-- ==== Sys2Proof/Tests/Slice0.lean ====
section
/-!
SUPPORT. The model's own tests: worked examples of the spec, terms that the well-formedness check refuses, and for every
statement with hypotheses a state and operands that meet them (wit_).
-/
set_option linter.unusedVariables false

namespace Sys2Proof.Tests

open Sys2Proof
open Sys2Proof.Machine

/-- The state after reset with the device in RUN. -/
abbrev run0 : State := { State.reset with dev := .run }
/-- The device past its reset, with the mailbox session open. -/
abbrev served (s : State) : State :=
  modSess 1 (fun e => { e with open_ := true }) { s with rst := { s.rst with phase := .none } }
/-- RUN with every channel of the fourth group enabled. -/
abbrev capt0 : State := setPar 0x2801 7 (.int 0xFFFFFFFF) run0
/-- How a good packet arrives. -/
abbrev rx0 : SlkRx := { seq := 0, good := true }

/-! ## Terms that the well-formedness check refuses -/

theorem test_wf_fire :
    Instr.wf (.fire 0 (List.replicate 5 { bank := 0, em := 0, offset := 0, width := 0, target := 0, lim := 0, min := 0 })) = false := by
  simp only [Instr.wf, List.length_replicate]; decide

theorem test_wf_foArm :
    Instr.wf (.foArm 0 [0, 0, 0]) = false := by
  decide

theorem test_wf_outState :
    Instr.wf (.outState 0 0 [0]) = false := by
  decide

theorem test_wf_lceOut :
    Instr.wf (.lceOut 0 2048 0 [0, 0, 0, 0] 0 0) = false := by
  decide

theorem test_wf_fieldIo :
    Instr.wf (.fieldIo 0 (List.replicate 33 0)) = false := by
  simp only [Instr.wf, List.length_replicate]; decide

theorem test_wf_cfgReq :
    Instr.wf (.cfgReq 0 (List.replicate 33 0)) = false := by
  simp only [Instr.wf, List.length_replicate]; decide

theorem test_wf_cfgRsp :
    Instr.wf (.cfgRsp 0 (List.replicate 33 0)) = false := by
  simp only [Instr.wf, List.length_replicate]; decide

theorem test_wf_fieldStat :
    Instr.wf (.fieldStat 0
      { vres := [0], iin := 0, coilI := 0, velocity := 0, dieT := [0, 0], power := 0, apdV := 0, apdI := 0
        vshot := [0, 0, 0, 0], wdg := false, vBridge := 0 }) = false := by
  decide

theorem test_wf_linePacket :
    Instr.wf (.linePacket 0 0 0 0 ⟨false, true⟩ true [16384]) = false := by
  decide

theorem test_wf_safetyPdu :
    Instr.wf (.safetyPdu ⟨0, true, true⟩ 0 0 (List.replicate 65 0)) = false := by
  simp only [Instr.wf, List.length_replicate]; decide

theorem test_wf_linkActive :
    Instr.wf (.linkActive 0 4 3) = false := by
  decide

theorem test_wf_xiestWrite :
    Instr.wf (.xiestWrite 0 0 0 true 0 0 (List.replicate 65536 0)) = false := by
  simp only [Instr.wf, List.length_replicate]; decide
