-- ==== Sys2Proof/Machine/Codec.lean ====
section
/-! DEFINITION. The Frame Codec (41_frame_codec.md): `decodeHeader` (R166) and `encodeFrame` (R176), pure. -/

namespace Sys2Proof.Machine

/-- `RTR_BIT` (R164). -/
def rtrBit : Nat := 6

/-- h[i]. -/
def headerByte (h : Header) (i : Nat) : Byte :=
  match i with
  | 0 => h.ctrl
  | 1 => h.idHigh
  | 2 => h.idLow
  | 3 => h.eidHigh
  | 4 => h.eidLow
  | _ => h.dlc

/-- h[i] <- h[i] | b. -/
def headerOr (h : Header) (i : Nat) (b : Byte) : Header :=
  match i with
  | 0 => { h with ctrl := h.ctrl ||| b }
  | 1 => { h with idHigh := h.idHigh ||| b }
  | 2 => { h with idLow := h.idLow ||| b }
  | 3 => { h with eidHigh := h.eidHigh ||| b }
  | 4 => { h with eidLow := h.eidLow ||| b }
  | _ => { h with dlc := h.dlc ||| b }

/-- The header as bytes h[0..5], in ascending register order (R56). -/
def headerBytes (h : Header) : List Byte := [h.ctrl, h.idHigh, h.idLow, h.eidHigh, h.eidLow, h.dlc]

/-- The header that six bytes are; no other number of bytes is one. -/
def headerOf (b : List Byte) : Option Header :=
  match b with
  | [h0, h1, h2, h3, h4, h5] => some ⟨h0, h1, h2, h3, h4, h5⟩
  | _ => none

/-- `SID = (h[1] << 3) | (h[2] >> 5)` in 32 bits (R163). -/
def headerSid (h : Header) : Id32 := (h.idHigh.zeroExtend 32 <<< 3) ||| (h.idLow.zeroExtend 32 >>> 5)

/-- The extended-marker, h[2][3]. -/
def headerExt (h : Header) : Bool := h.idLow.getLsbD 3

/-- The identifier word without its remote-request marker (R165, R166). -/
def headerId (h : Header) : Id32 :=
  if headerExt h then
    ((headerSid h <<< 18) ||| ((h.idLow &&& 0x03).zeroExtend 32 <<< 16) |||
      (h.eidHigh.zeroExtend 32 <<< 8) ||| h.eidLow.zeroExtend 32) ||| 0x80000000
  else headerSid h

/-- `decodeHeader` (R166): the identifier word and the data length, or the DLC 9..15 of the protocol violation. -/
def decodeHeader (c : Cfg) (h : Header) : Except CmdError (Id32 × Nat) :=
  let id := if (headerByte h c.rtrByte).getLsbD rtrBit then headerId h ||| 0x40000000 else headerId h
  let dlc := (h.dlc &&& 0x0F).toNat
  if dlc > maxDlc then .error (.dlcRange dlc) else .ok (id, dlc)

/-- The 11 bits of the base identifier of a frame (R176). -/
def frameSid (id : Id32) : BitVec 11 := if id.getLsbD 31 then id.extractLsb' 18 11 else id.extractLsb' 0 11

/-- The header of a frame before the remote-request flag is placed (R176, R177: every other bit is 0). -/
def plainHeader (f : CanFrame) : Header :=
  let id := f.identifier
  let sid := frameSid id
  let ext := id.getLsbD 31
  { ctrl := 0x00
    idHigh := sid.extractLsb' 3 8
    idLow := ((sid.extractLsb' 0 3).zeroExtend 8 <<< 5) ||| ((if ext then 0x08 else 0x00) : Byte) |||
      (if ext then (id.extractLsb' 16 2).zeroExtend 8 else 0x00)
    eidHigh := if ext then id.extractLsb' 8 8 else 0x00
    eidLow := if ext then id.extractLsb' 0 8 else 0x00
    dlc := BitVec.ofNat 8 f.data.length }

/-- `encodeFrame` (R176): the header and the payload; none is `BadFrame` (R175). -/
def encodeFrame (c : Cfg) (f : CanFrame) : Option (Header × List Byte) :=
  if f.wf then
    some (headerOr (plainHeader f) c.rtrByte (if f.identifier.getLsbD 30 then 0x40 else 0x00), f.data)
  else none

/-- `canon(h)` of R180: the header with the bits the decoder ignores cleared, for the flag byte of the
configuration. -/
def canonHeader (c : Cfg) (h : Header) : Header :=
  headerOr
    { ctrl := 0x00
      idHigh := h.idHigh
      idLow := h.idLow &&& (if headerExt h then 0xEB else 0xE0)
      eidHigh := if headerExt h then h.eidHigh else 0x00
      eidLow := if headerExt h then h.eidLow else 0x00
      dlc := h.dlc &&& 0x0F }
    c.rtrByte (headerByte h c.rtrByte &&& 0x40)

end Sys2Proof.Machine
end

• **WORK INSTRUCTIONS**: Where the string "none" occurs in the data, return the whole line.

• **WRITTEN RESPONSE**:
  modSess 1 (fun e => { e with open_ := true }) { s with rst := { s.rst with phase := .none } }
  | _ => none
/-- `encodeFrame` (R176): the header and the payload; none is `BadFrame` (R175). -/
  else none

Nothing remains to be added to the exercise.